The following figure from pygis.io shows how these three join options operate (note that the “Outer” join is not implemented in GeoPandas
:
Let’s try this using the Chicago and Groceries GeoDataFrames
:
chicago.head()
geometry | community | |
---|---|---|
0 | MULTIPOLYGON (((1181573.250 1886828.039, 11815... | DOUGLAS |
1 | MULTIPOLYGON (((1186289.356 1876750.733, 11862... | OAKLAND |
2 | MULTIPOLYGON (((1176344.998 1871187.546, 11763... | FULLER PARK |
3 | MULTIPOLYGON (((1182322.043 1876674.730, 11823... | GRAND BOULEVARD |
4 | MULTIPOLYGON (((1186289.356 1876750.733, 11862... | KENWOOD |
groceries.head()
OBJECTID | Ycoord | Xcoord | Status | Address | Chain | Category | geometry | |
---|---|---|---|---|---|---|---|---|
0 | 16 | 41.973266 | -87.657073 | OPEN | 1051 W ARGYLE ST, CHICAGO, IL. 60640 | VIET HOA PLAZA | NaN | MULTIPOINT (1168268.672 1933554.350) |
1 | 18 | 41.696367 | -87.681315 | OPEN | 10800 S WESTERN AVE, CHICAGO, IL. 60643-3226 | COUNTY FAIR FOODS | NaN | MULTIPOINT (1162302.618 1832900.224) |
2 | 22 | 41.868634 | -87.638638 | OPEN | 1101 S CANAL ST, CHICAGO, IL. 60607-4932 | WHOLE FOODS MARKET | NaN | MULTIPOINT (1173317.042 1895425.426) |
3 | 23 | 41.877590 | -87.654953 | OPEN | 1101 W JACKSON BLVD, CHICAGO, IL. 60607-2905 | TARGET/SUPER | new | MULTIPOINT (1168996.475 1898801.406) |
4 | 27 | 41.737696 | -87.625795 | OPEN | 112 W 87TH ST, CHICAGO, IL. 60620-1318 | FOOD 4 LESS | NaN | MULTIPOINT (1176991.989 1847262.423) |
Let’s first plot the data:
ax = chicago.plot()
groceries.plot(ax = ax, color="red")
<Axes: >
Now, we will use the groceries GeoDataFrame
to find communities from the chicago GeoDataFrame
that intersect
with the geometries of each grocery store:
groceries_with_community = groceries.sjoin(chicago, how="inner", predicate='intersects')

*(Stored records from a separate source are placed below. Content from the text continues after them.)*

-- ==== Sys2Proof/WellFormed.lean ====
section
/-! DEFINITION. Which instructions are well formed: the operand ranges of spec/30_encoding.md R89 that depend on the
parameters (the fixed ranges are the operands' types). -/

namespace Sys2Proof

/-- The range test of R89 under the parameters `p`. -/
def Instr.wf (p : Config) : Instr → Bool
  | .nowMs => true
  | .nowS => true
  | .adcStart => true
  | .adcRead ch => ch.toNat < p.nCh
  | .adcPower _ => true
  | .nvBusy => true
  | .nvWrite _ src _ => src.toNat < 2 ^ p.wAddr
  | .nvRead _ dst _ => dst.toNat < 2 ^ p.wAddr
  | .serConfig => true
  | .serPushTx _ => true
  | .serPopTx => true
  | .serSendStr text => text.toNat < 2 ^ p.wAddr
  | .serPopRx => true
  | .extBind _ _ => true
  | .evtRegister interval _ => interval.toNat < 2 ^ p.wMs
  | .evtModify id interval _ => decide (id.toNat < 2 ^ p.wId) && decide (interval.toNat < 2 ^ p.wMs)
  | .evtUnregister id => id.toNat < 2 ^ p.wId
  | .evtRefresh => true
  | .evtCbDone => true
  | .evTick => true
  | .evAdcDone sample => sample.toNat < 2 ^ p.wSample
  | .evNvReady => true
  | .evSerRx _ => true
  | .evSerTxc => true
  | .evExt _ => true

end Sys2Proof
end

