-- ==== Sys2Proof/Machine/Flags.lean ====
section
/-! DEFINITION. Status codes (spec/30_encoding.md R88) and the guards of the environment events (R85, R235). The block
has no condition-code register (spec/10_state.md R36). -/

namespace Sys2Proof.Machine

/-- The value column of R88. -/
def Status.code : Status → Byte
  | .ok => 0x00#8
  | .rejectedBusy => 0x01#8
  | .capacityExceeded => 0x02#8
  | .notFound => 0x03#8
  | .empty => 0x04#8
  | .rejectedArg => 0x05#8
  | .notEnabled => 0x06#8
  | .illegal => 0xFF#8

/-- The `res` that goes with a status other than `OK` (R87, R88). -/
def Status.failRes : Status → Word
  | .empty => 0xFFFFFFFF#32
  | .ok | .rejectedBusy | .capacityExceeded | .notFound | .rejectedArg | .notEnabled | .illegal => 0#32

/-- Guard of `EV_ADC_DONE` (R85). -/
def adcDoneEnabled (s : State) : Bool := s.adc.on && s.adc.inflight

/-- Guard of `EV_NV_READY` (R85). -/
def nvReadyEnabled (s : State) : Bool := s.nv.ie

/-- Guard of `EV_SER_RX` (R85). -/
def serRxEnabled (s : State) : Bool := s.ser.on

/-- Guard of `EV_SER_TXC` (R85). -/
def serTxcEnabled (s : State) : Bool := s.ser.on && s.ser.txBusy

/-- R214: a refresh pass is under way (`walk != IDLE`). -/
def walkActive (s : State) : Bool := !(s.sched.walk == .idle)

end Sys2Proof.Machine
end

groceries_with_community.head()
OBJECTID | Ycoord | Xcoord | Status | Address | Chain | Category | geometry | index_right | community | |
---|---|---|---|---|---|---|---|---|---|---|
0 | 16 | 41.973266 | -87.657073 | OPEN | 1051 W ARGYLE ST, CHICAGO, IL. 60640 | VIET HOA PLAZA | NaN | MULTIPOINT (1168268.672 1933554.350) | 30 | UPTOWN |
87 | 365 | 41.961707 | -87.654058 | OPEN | 4355 N SHERIDAN RD, CHICAGO, IL. 60613-1497 | JEWEL OSCO | NaN | MULTIPOINT (1168837.980 1929246.962) | 30 | UPTOWN |
90 | 373 | 41.963131 | -87.656352 | OPEN | 4466 N BROADWAY ST, CHICAGO, IL. 60640-5660 | TARGET | NaN | MULTIPOINT (1168471.227 1929825.061) | 30 | UPTOWN |
140 | 582 | 41.969131 | -87.674882 | Chicago-Ravenswood | 1800 W Lawrence Ave, Chicago, IL 60640 | Mariano's | NaN | MULTIPOINT (1163502.978 1932264.462) | 30 | UPTOWN |
1 | 18 | 41.696367 | -87.681315 | OPEN | 10800 S WESTERN AVE, CHICAGO, IL. 60643-3226 | COUNTY FAIR FOODS | NaN | MULTIPOINT (1162302.618 1832900.224) | 73 | MORGAN PARK |
Question: If we use left
as the value for how
in the sjoin()
method, how will the result be different?
14.10.3.2. Nearest joins#
Proximity-based joins can be done via GeoDataFrame.sjoin_nearest()
.
GeoDataFrame.sjoin_nearest()
shares the how argument with GeoDataFrame.sjoin()
, and includes two additional arguments: max_distance
and distance_col
.
max_distance
The max_distance
argument specifies a maximum search radius for matching geometries. This can have a considerable performance impact in some cases. If you can, it is highly recommended that you use this parameter.
distance_col
If set, the resultant GeoDataFrame
will include a column with this name containing the computed distances between an input geometry and the nearest geometry.